Beware BYO IoT, says Zscaler
Zscaler, a provider of cloud based security for enterprises, has released its second annual IoT report, evoking a strong sense of déjà vu: a decade or so ago, following the emergence of smartphones that could do much more than make calls, the bring-your-own device (BYOD) phenomenon where employees used these for work purposes caused many sleepless nights for IT staff.
Industry was quick to respond: a number of startups emerged to deal with the problem by enabling such devices to be secured, quarantined and, if necessary, disabled. All were subsequently swallowed by larger players. BYOD is now an accepted practice, and rarely an issue.
Not so BYO IoT devices. By analysing two weeks of traffic through its Zscaler cloud, Zscaler found 553 different IoT devices across 21 categories from 212 manufacturers. And it is processing one billion IoT transactions per month.
Zscaler found the top IoT device categories to be authorised devices such as data collection terminals, digital signage media players, industrial control devices, medical devices, networking devices, payment terminals, and printers.
Home IoT invades the enterprise
And it also found a big problem: the analysis also showed enterprise traffic generated by unauthorised IoT devices such as digital home assistants, TV set-top boxes, IP cameras, smart home devices, smart TVs, smart watches, and even automotive multimedia systems.
When Zscaler’s researchers drilled down to build an inventory of IoT devices sending traffic to the Zscaler cloud, consumer devices topped the list.
“The category with the highest number of individual devices was far and away TV set-top boxes, which enable analogue television sets to receive digital broadcasts (29.5 percent), followed by smart TVs at 20.3 percent,”Zscaler said.
Coming in third were smart watches at 14.8 percent, followed by media players at eight percent, digital signage media players at 5.8 percent and data collection terminals at 5.6 percent.
Zscalers’ conclusion: “Employees inside the office might be checking their nanny cam over the corporate network. Or using their Apple Watch to look at email. Or working from home, connected to the enterprise network, and periodically checking the home security system or accessing media devices.”
Much IoT channelled malware
And the bad news: “Zscaler blocked 14,000 IoT-based malware attempts per month. That number has increased more than seven times since the May 2019 research.”
It listed the top malware encountered as being Mirai, Gafgyt, Rift, Bushido, Demonbot and Pesiraim and the top target destinations connected as the US, UK, Russia, The Netherlands and Malaysia.
Even more troubling from a security perspective is the fact that roughly 83 percent of IoT-based transactions are happening over plain text channels, whereas only 17 percent are using SSL, according to Zscaler.
Not surprisingly Zscaler concluded: “The presence of shadow IoT highlighted in this report should serve as a wake-up call to enterprise security professionals. Just as companies learned to create policies and to apply management and security controls to BYOD devices, they need to start paying that same level of attention to shadow IoT.”
Unfortunately the problems are not comparable. BYOD devices were relatively few in number and had sufficient intelligence to be manageable with the tools provided by the aforementioned startups. IoT devices are orders of magnitude more numerous, and many are smart enough to be dangerous but too dumb to be easily secured.

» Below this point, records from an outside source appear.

theorem execPerstNAssert_keeps (j : Fin 4) {s : State} (hs : Keeps p z s) {t' : State} (e : execPerstNAssert j s =
    .next t') : Keeps p z t' := by
  unfold execPerstNAssert at e
  repeat' (first | cases e | split at e | (dsimp only at e))
  all_goals
    try dsimp only
    repeat' (first
      | (with_reducible assumption) | (intro _) | (with_reducible apply State.perstAssert_keeps)
      | (with_reducible apply State.runJob_keeps) | (with_reducible apply ite_keeps)
      | (with_reducible apply ite_fst_keeps) | (with_reducible apply ite_snd_keeps)
      | (with_reducible apply foldl_keeps) | (with_reducible apply forEach_keeps)
      | (with_reducible refine keeps_fst (by assumption) ?_)
      | (with_reducible refine keeps_snd (by assumption) ?_)
      | (with_reducible refine keeps_thd (by assumption) ?_)
      | (with_reducible refine keeps_fth (by assumption) ?_) | (dsimp only) | split
      | ((conv => arg 3; arg 26); with_reducible refine keeps_mk ?_ rfl rfl rfl rfl rfl))

theorem execPerstNRelease_keeps (j : Fin 4) {s : State} (hs : Keeps p z s) {t' : State} (e : execPerstNRelease j s
    = .next t') : Keeps p z t' := by
  unfold execPerstNRelease at e
  repeat' (first | cases e | split at e | (dsimp only at e))
  all_goals
    try dsimp only
    repeat' (first
      | (with_reducible assumption) | (intro _) | (with_reducible apply State.perstRelease_keeps)
      | (with_reducible apply State.runJob_keeps) | (with_reducible apply ite_keeps)
      | (with_reducible apply ite_fst_keeps) | (with_reducible apply ite_snd_keeps)
      | (with_reducible apply foldl_keeps) | (with_reducible apply forEach_keeps)
      | (with_reducible refine keeps_fst (by assumption) ?_)
      | (with_reducible refine keeps_snd (by assumption) ?_)
      | (with_reducible refine keeps_thd (by assumption) ?_)
      | (with_reducible refine keeps_fth (by assumption) ?_) | (dsimp only) | split
      | ((conv => arg 3; arg 26); with_reducible refine keeps_mk ?_ rfl rfl rfl rfl rfl))

end Sys2Proof.Machine
end

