-- ==== Sys2Proof/WellFormed.lean ====
section
/-!
DEFINITION. Which commands are well formed: the framing and opcode of a job, and the lengths that an operand must have.
-/
namespace Sys2Proof

/-- Byte k of a job's first entry. -/
def Job.headByte (j : Job) (k : Nat) : Nat := ((j.entries.headD []).getD k 0).toNat

/-- One entry of a chain: 32 bytes, the opcode, and its FIRST and LAST bits (R437, R439). -/
def entryFramed (op : Nat) (first last : Bool) (e : List Byte) : Bool :=
  decide (e.length = 32 ∧ (e.getD 0 0).toNat = op) && ((e.getD 1 0).toNat.testBit 0 == first) &&
    ((e.getD 1 0).toNat.testBit 1 == last)

/-- The entries of a chain after its first. -/
def restFramed (op : Nat) : List (List Byte) → Bool
  | [] => true
  | [e] => entryFramed op false true e
  | e :: t => entryFramed op false false e && restFramed op t

/-- A job of one entry, or a chain of up to 64, each with the same opcode (R437, R439). -/
def Job.framed (j : Job) (op : Nat) : Bool :=
  match j.entries with
  | [] => false
  | [e] => entryFramed op true true e
  | e :: t => entryFramed op true false e && restFramed op t && decide (t.length ≤ 63)

/-- A response of R617 has a key of 97 bytes and a signature of 96. -/
def SecReq.wellFormed : SecReq → Bool
  | .challenge => true
  | .response _ key sig => decide (key.length = 97 ∧ sig.length = 96)

/-- Whether a command's operands have the form that its row needs. -/
def Instr.wellFormed : Instr → Bool
  | .registerWrite _ _ off _ => decide (off.toNat % 4 = 0)
  | .misalignedAccess _ _ _ off len => !decide (len.toNat = 4 ∧ off.toNat % 4 = 0)
  | .pairLoRead _ _ off => decide (off.toNat % 4 = 0)
  | .pairHiRead _ _ off => decide (off.toNat % 4 = 0)
  | .pairLoWrite _ off _ => decide (off.toNat % 4 = 0)
  | .pairHiWrite _ off _ => decide (off.toNat % 4 = 0)
  | .nowNsRead _ => true
  | .todRxRead _ => true
  | .ovfClear _ _ => true
  | .stepFlagClear => true
  | .faultStatusClear _ _ => true
  | .faultFirstClear _ => true
  | .faultMaskWrite _ _ => true
  | .faultSevWrite _ _ _ => true
  | .faultInjectWrite _ _ => true
  | .dupInjectWrite _ => true
  | .safeCauseClear => true
  | .warmResetKeyWrite _ => true
  | .adminCtlEnable _ => true
  | .adminCtlDisable _ => true
  | .sqTailDoorbell _ _ _ => true
  | .cqHeadDoorbell _ _ _ => true
  | .jobFetch => true
  | .undefinedOpcodeJob j => j.framed (j.headByte 0)
  | .completionWrite _ => true
  | .noticePost _ => true
  | .coalesceTimerExpiry _ => true
  | .queueStopDone _ => true
  | .queueCreate j => j.framed 0x01
  | .queueDestroy j => j.framed 0x02
  | .queueQuery j => j.framed 0x03
  | .queueCoalesce j => j.framed 0x04
  | .echo j => j.framed 0x13
  | .injectFrame j => j.framed 0x0A
  | .puntFrameWrite _ => true
  | .eventRecordPost _ r => decide (r.length = 32)
  | .assignResources j => j.framed 0x10
  | .resourceQuery j => j.framed 0x11
  | .hifSetup j => j.framed 0x12
  | .pcieLinkUp _ _ _ _ => true
  | .linkRecovery _ _ => true
  | .retryUsExpiry _ => true
  | .pcieHotReset _ _ => true
  | .functionLevelReset _ => true
  | .functionResetDone _ => true
  | .mmioRequest _ _ => true
  | .completionArrival _ _ => true
  | .cplTimerExpiry _ _ _ _ => true
  | .msixPendingSend _ _ => true
  | .portConfig j => j.framed 0x20
  | .portEnable j => j.framed 0x21
  | .portQuery j => j.framed 0x22
  | .portCal j => j.framed 0x23
  | .portPfcSet j => j.framed 0x24
  | .portPreemptSet j => j.framed 0x25
  | .portGclLoad j => j.framed 0x26
  | .portGclQuery j => j.framed 0x27
  | .portEeeSet j => j.framed 0x28
  | .portExpressSet j => j.framed 0x29
  | .portDomainSet j => j.framed 0x2A
  | .anResolved _ _ _ _ => true
  | .anTimerExpiry _ => true
  | .trainingReceiverReady _ => true
  | .ltMaxWaitExpiry _ _ => true
  | .alignmentAchieved _ => true
  | .linkLoss _ _ => true
  | .varMeasured _ _ _ => true
  | .lpiTimerExpiry _ => true
  | .twSysTxExpiry _ => true
  | .pfcFrameSend _ => true
  | .pfcRefreshExpiry _ _ => true
  | .rxPfcFrame _ _ times => decide (times.length = 8)
  | .rxPauseFrame _ _ => true
  | .rxMacControlFrame _ => true
  | .rxPauseTimerExpiry _ _ => true
  | .verifyTimeExpiry _ => true
  | .verifySucceeded _ _ => true
  | .gclChangeTime _ => true
  | .gclEntryBoundary _ => true
  | .rxFrame _ _ total bytes last _ _ _ _ _ svc =>
    decide (bytes.length ≤ total.toNat ∧ (last = true ∨ 28 ≤ bytes.length)) || svc.isSome
  | .slotGrant _ _ _ => true
  | .packetEntry _ _ _ => true
  | .parseResultDelivery _ => true
  | .trussGraphLoad j => j.framed 0x30
  | .trussShadowWritten _ => true
  | .trussGraphSwap j => j.framed 0x31
  | .trussDrainEnd _ => true
  | .trussGraphRead j => j.framed 0x32
  | .mortiseSearch j => j.framed 0x4B
  | .mortiseSearchResult _ => true
  | .floorCreditEarn _ => true
  | .mortiseProfileSet j => j.framed 0x4C
  | .mortisePortSet j => j.framed 0x4D
  | .mortiseRead j => j.framed 0x4E
  | .mortiseScrubSet j => j.framed 0x4F
  | .scrubPeriodExpiry _ => true
  | .scrubCheck _ _ => true
  | .emBucketReadReturn _ _ _ => true
  | .lookupResultsReady _ _ => true
  | .learnApply _ => true
  | .noticeApply _ => true
  | .learnMoveDelete _ => true
  | .learnNoticePost _ => true
  | .ageTick _ => true
  | .ageingVisit _ _ => true
  | .refreshNoticeApply _ => true
  | .spillCntRecount _ => true
  | .emMoveRemove => true
  | .tableSetupProfile j => j.framed 0x48 && decide (j.headByte 5 = 0 ∨ 5 < j.headByte 5)
  | .tableSetupPort j => j.framed 0x48 && decide (j.headByte 5 = 1)
  | .tableSetupLearnAge j => j.framed 0x48 && decide (j.headByte 5 = 2)
  | .tableSetupLearnSeeds j => j.framed 0x48 && decide (j.headByte 5 = 3)
  | .tableSetupEmSeeds j => j.framed 0x48 && decide (j.headByte 5 = 4)
  | .tableSetupEventQ j => j.framed 0x48 && decide (j.headByte 5 = 5)
  | .tableLookup j => j.framed 0x49
  | .tableDump j => j.framed 0x4A
  | .updInsert j => j.framed 0x40
  | .updModify j => j.framed 0x41
  | .updDelete j => j.framed 0x42
  | .updMove j => j.framed 0x43
  | .batchOpen j => j.framed 0x44
  | .batchCommit j => j.framed 0x45
  | .batchAbort j => j.framed 0x46
  | .updateSetup j => j.framed 0x47
  | .tableWriteLand _ => true
  | .stealWaitExpiry _ _ => true
  | .stealGapExpiry _ => true
  | .batchDrainStart _ => true
  | .groupParityFlip _ => true
  | .batchDrainEnd _ => true
  | .normalisationWrite _ => true
  | .abortUndoDone _ => true
  | .drainWarnExpiry _ => true
  | .tenonDispatch _ => true
  | .nop _ _ => true
  | .mov _ _ => true
  | .add _ _ => true
  | .sub _ _ => true
  | .and _ _ => true
  | .or _ _ => true
  | .xor _ _ => true
  | .shl _ _ => true
  | .shr _ _ => true
  | .sar _ _ => true
  | .rol _ _ => true
  | .mul _ _ => true
  | .cmp _ _ => true
  | .tst _ _ => true
  | .ext _ _ => true
  | .ins _ _ => true
  | .crc _ _ => true
  | .csum _ _ => true
  | .ld _ _ => true
  | .st _ _ => true
  | .movb _ _ => true
  | .srd _ _ => true
  | .swr _ _ => true
  | .sadd _ _ => true
  | .scas _ _ => true
  | .drd _ _ => true
  | .dwr _ _ => true
  | .lkp _ _ => true
  | .mtr _ _ => true
  | .clone _ _ => true
  | .br _ _ => true
  | .brr _ _ => true
  | .call _ _ => true
  | .endFrame _ _ => true
  | .rtn _ _ => true
  | .time _ _ => true
  | .lookupComplete _ _ _ => true
  | .meterVerdict => true
  | .cellsReserved _ _ => true
  | .stateAccessComplete _ _ => true
  | .dramAccessComplete _ _ _ => true
  | .waitTimerExpiry _ _ => true
  | .windowByteArrival _ _ => true
  | .routineLimitReached _ _ => true
  | .frameBadInterrupt _ _ => true
  | .enginePark _ _ => true
  | .engineUnpark _ _ => true
  | .tenonCsLoad j => j.framed 0x38
  | .tenonShadowWritten _ => true
  | .tenonCsSwap j => j.framed 0x39
  | .tenonDrainEnd _ => true
  | .tenonCsRead j => j.framed 0x3A
  | .tenonSetup j => j.framed 0x3B
  | .tenonStateRead j => j.framed 0x3C
  | .tenonStateWrite j => j.framed 0x3D
  | .csScrubPass _ _ => true
  | .svcHeartbeat _ => true
  | .svcHeartbeatTimeout _ => true
  | .eschDecision _ _ => true
  | .txFrameStart _ _ => true
  | .txFrameEnd _ _ => true
  | .launchTimeArrival _ => true
  | .wdExpiry _ _ => true
  | .wdRestoreExpiry _ _ => true
  | .mcastHoldExpiry _ _ => true
  | .spillWriteConfirm _ => true
  | .refillReadReturn _ _ => true
  | .cellAudit _ _ _ => true
  | .ridgePoolSet j => j.framed 0x50
  | .ridgePairSet j => j.framed 0x51
  | .ridgePortSet j => j.framed 0x52
  | .ridgeDscpSet j => j.framed 0x53
  | .ridgeSamplerSet j => j.framed 0x54
  | .ridgeMcastSet j => j.framed 0x55
  | .ridgeDeepSet j => j.framed 0x56
  | .ridgeQuery j => j.framed 0x57
  | .eschPortSet j => j.framed 0x58
  | .eschNodeSet j => j.framed 0x59
  | .eschQueueSet j => j.framed 0x5A
  | .eschQuery j => j.framed 0x5B
  | .meterSet j => j.framed 0x5C
  | .meterQuery j => j.framed 0x5D
  | .rxRetxFrame _ bytes _ => decide (28 ≤ bytes.length)
  | .rxAck _ _ => true
  | .rxNak _ _ => true
  | .rxResync _ _ => true
  | .retxTimeoutExpiry _ _ => true
  | .joistSetup j => j.framed 0x60
  | .joistRouteSet j => j.framed 0x61
  | .joistRouteQuery j => j.framed 0x62
  | .joistPortQuery j => j.framed 0x63
  | .timeBusBroadcast => true
  | .thymeAdjustRate j => j.framed 0x68 && decide (j.headByte 4 = 0 ∨ 4 < j.headByte 4)
  | .thymeAdjustSlew j => j.framed 0x68 && decide (j.headByte 4 = 1)
  | .thymeAdjustStep j => j.framed 0x68 && decide (j.headByte 4 = 2)
  | .thymeAdjustSet j => j.framed 0x68 && decide (j.headByte 4 = 3)
  | .thymeAdjustSetAtPps j => j.framed 0x68 && decide (j.headByte 4 = 4)
  | .thymePulseSet j => j.framed 0x69
  | .thymeIoSet j => j.framed 0x6A
  | .thymePortSet j => j.framed 0x6B
  | .thymeDpllSet j => j.framed 0x6C
  | .thymeTodSend j => j.framed 0x6D
  | .todTransmitStart => true
  | .todTransmitDone => true
  | .pulseEdge _ => true
  | .ppsOutEdge => true
  | .captureEdge _ _ => true
  | .ppsInEdge _ => true
  | .ppsInTimeout => true
  | .todRxByte _ => true
  | .todRxIdle => true
  | .ref10mPresenceChange _ _ => true
  | .candidateDisqualified _ => true
  | .wtrExpiry _ _ => true
  | .dpllLockAchieved _ => true
  | .holdCtlMode j => j.framed 0x6E && decide (j.headByte 4 = 0 ∨ 3 < j.headByte 4)
  | .reportAcquire j => j.framed 0x6E && decide (j.headByte 4 = 1 ∧ (j.headByte 5 = 0 ∨ 5 < j.headByte 5))
  | .reportLocked j => j.framed 0x6E && decide (j.headByte 4 = 1 ∧ j.headByte 5 = 1)
  | .reportLost j => j.framed 0x6E && decide (j.headByte 4 = 1 ∧ j.headByte 5 = 2)
  | .reportChange j => j.framed 0x6E && decide (j.headByte 4 = 1 ∧ j.headByte 5 = 3)
  | .reportAlive j => j.framed 0x6E && decide (j.headByte 4 = 1 ∧ j.headByte 5 = 4)
  | .reportForget j => j.framed 0x6E && decide (j.headByte 4 = 1 ∧ j.headByte 5 = 5)
  | .holdCtlLimits j => j.framed 0x6E && decide (j.headByte 4 = 2)
  | .holdCtlTableLoad j => j.framed 0x6E && decide (j.headByte 4 = 3)
  | .thymeHoldQuery j => j.framed 0x6F
  | .masterTimerExpiry => true
  | .holdSecond => true
  | .tsenseSample _ => true
  | .pegPoolCreate j => j.framed 0x70
  | .pegPoolDestroy j => j.framed 0x71
  | .pegReserve j => j.framed 0x72
  | .pegAlloc j => j.framed 0x73
  | .pegFree j => j.framed 0x74
  | .pegAudit j => j.framed 0x75
  | .pegAuditDone => true
  | .pegQuery j => j.framed 0x76
  | .puntBufferGrant _ => true
  | .dmaCopy j => j.framed 0x78
  | .dmaJobComplete _ => true
  | .dmaBeatFailure _ _ _ _ => true
  | .lateError _ _ => true
  | .purlinChannelSet j => j.framed 0x79
  | .channelStop j => j.framed 0x7A && decide (j.headByte 5 = 0 ∨ 3 < j.headByte 5)
  | .channelStopped _ => true
  | .channelResume j => j.framed 0x7A && decide (j.headByte 5 = 1)
  | .channelFlush j => j.framed 0x7A && decide (j.headByte 5 = 2)
  | .channelPolicy j => j.framed 0x7A && decide (j.headByte 5 = 3)
  | .purlinQuery j => j.framed 0x7B
  | .dmcRequestArrival _ _ _ _ => true
  | .dmcCommandIssue _ _ => true
  | .dmcReadReturn _ _ _ => true
  | .crcError _ _ => true
  | .refreshDue _ _ => true
  | .dmcTempSample _ _ => true
  | .pdTimerExpiry _ _ => true
  | .patrolScrubPass _ _ _ => true
  | .retrainRoundDue => true
  | .retrainStepStart _ => true
  | .retrainStepDone _ _ _ => true
  | .stackFreqChangeStart _ => true
  | .stackFreqChangeDone _ => true
  | .stackHotExit _ => true
  | .bootTrainingDone _ => true
  | .dmcSetup j => j.framed 0x80
  | .dmcPortSet j => j.framed 0x81
  | .dmcMapSet j => j.framed 0x82
  | .dmcFreqSet j => j.framed 0x83
  | .dmcRetrain j => j.framed 0x84
  | .mintEvaluate r => decide (r.sensors.length = 64 ∧ r.rails.length = 8)
  | .clockSwitch => true
  | .avsSetpointAck => true
  | .avsAckTimeout => true
  | .thermtripAssert => true
  | .thermtripLatchClear => true
  | .mintSetup j => j.framed 0x88
  | .mintActSet j => j.framed 0x89
  | .mintFloorSet j => j.framed 0x8A
  | .mintHold j => j.framed 0x8B
  | .mintQuery j => j.framed 0x8C
  | .bwSubwindowEnd _ => true
  | .gaugeDumpDue => true
  | .gaugeDumpDone _ => true
  | .gaugePcSet j => j.framed 0x90
  | .gaugeClear j => j.framed 0x91
  | .gaugeBwSet j => j.framed 0x92
  | .gaugeDumpSet j => j.framed 0x93
  | .gaugeSampleRead j => j.framed 0x94
  | .scribeEventArrival _ _ _ _ _ _ => true
  | .scribeRateSecond => true
  | .scribeMirrorRepost _ => true
  | .scribeRead j => j.framed 0x98
  | .scribeClear j => j.framed 0x99
  | .scribeRateSet j => j.framed 0x9A
  | .scribeMirrorSet j => j.framed 0x9B
  | .scribeSetup j => j.framed 0x9C
  | .faultOccurrence _ _ _ _ _ => true
  | .faultCopyMiscompare _ => true
  | .safeReached => true
  | .faultFnMask j => j.framed 0xA0
  | .safeEnter j => j.framed 0xA1
  | .secChallenge j => j.framed 0xA2
  | .secResponse j => j.framed 0xA3
  | .jtagSecResponse x => x.wellFormed
  | .nonceExpiry => true
  | .secLock j => j.framed 0xA4
  | .secFuseRevoke j => j.framed 0xA5 && decide (j.headByte 4 ≠ 1)
  | .secFuseFloor j => j.framed 0xA5 && decide (j.headByte 4 = 1)
  | .secQuery j => j.framed 0xA6
  | .porNAssert => true
  | .porNRelease _ _ _ _ _ => true
  | .warmRstNAssert => true
  | .warmRstNRelease => true
  | .perstNAssert _ => true
  | .perstNRelease _ => true
  | .flashCopyChecked _ _ => true
  | .memInitDone => true
  | .serdesCalibDone _ => true
  | .emClearDone => true
  | .smbRegAddr _ _ _ => true
  | .smbRegRead _ => true
  | .smbDevVectors _ => true
  | .smbWarmReset _ _ _ => true
  | .lowPowerIdleReceived _ _ => true
  | .candidateQualified _ _ => true
  | .thymePllLock => true
  | .jtagDebugAccess _ => true

end Sys2Proof
end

Solutions: visibility, zero trust & legislation
Zscaler says organisations need visibility into their entire infrastructure and a zero trust approach, and it makes a third recommendation.
“If possible, urge action at the governmental level to have a common set of policies and regulations with respect to the development and security of IoT devices.”
Good idea! And last month saw the UK Government do exactly that. Australia meanwhile has a voluntary code of practice. In the US the Internet of Things Cybersecurity Improvement Act was introduced into Congress in May 2019.
According to GovTrack.us, an independent website tracking the status of legislation in the Congress, the bill was sent the House or Senate as a whole for consideration on June 19, 2019, but has almost zero chance of becoming law.
In any case such laws would do nothing to prevent attacks being launched from vulnerable devices manufactured and installed in countries that have no such legislation, or the non-compliant devices bought online that are almost certain to find their way into homes in countries with legislation.
In short the battle against BYOIoT will be long and hard.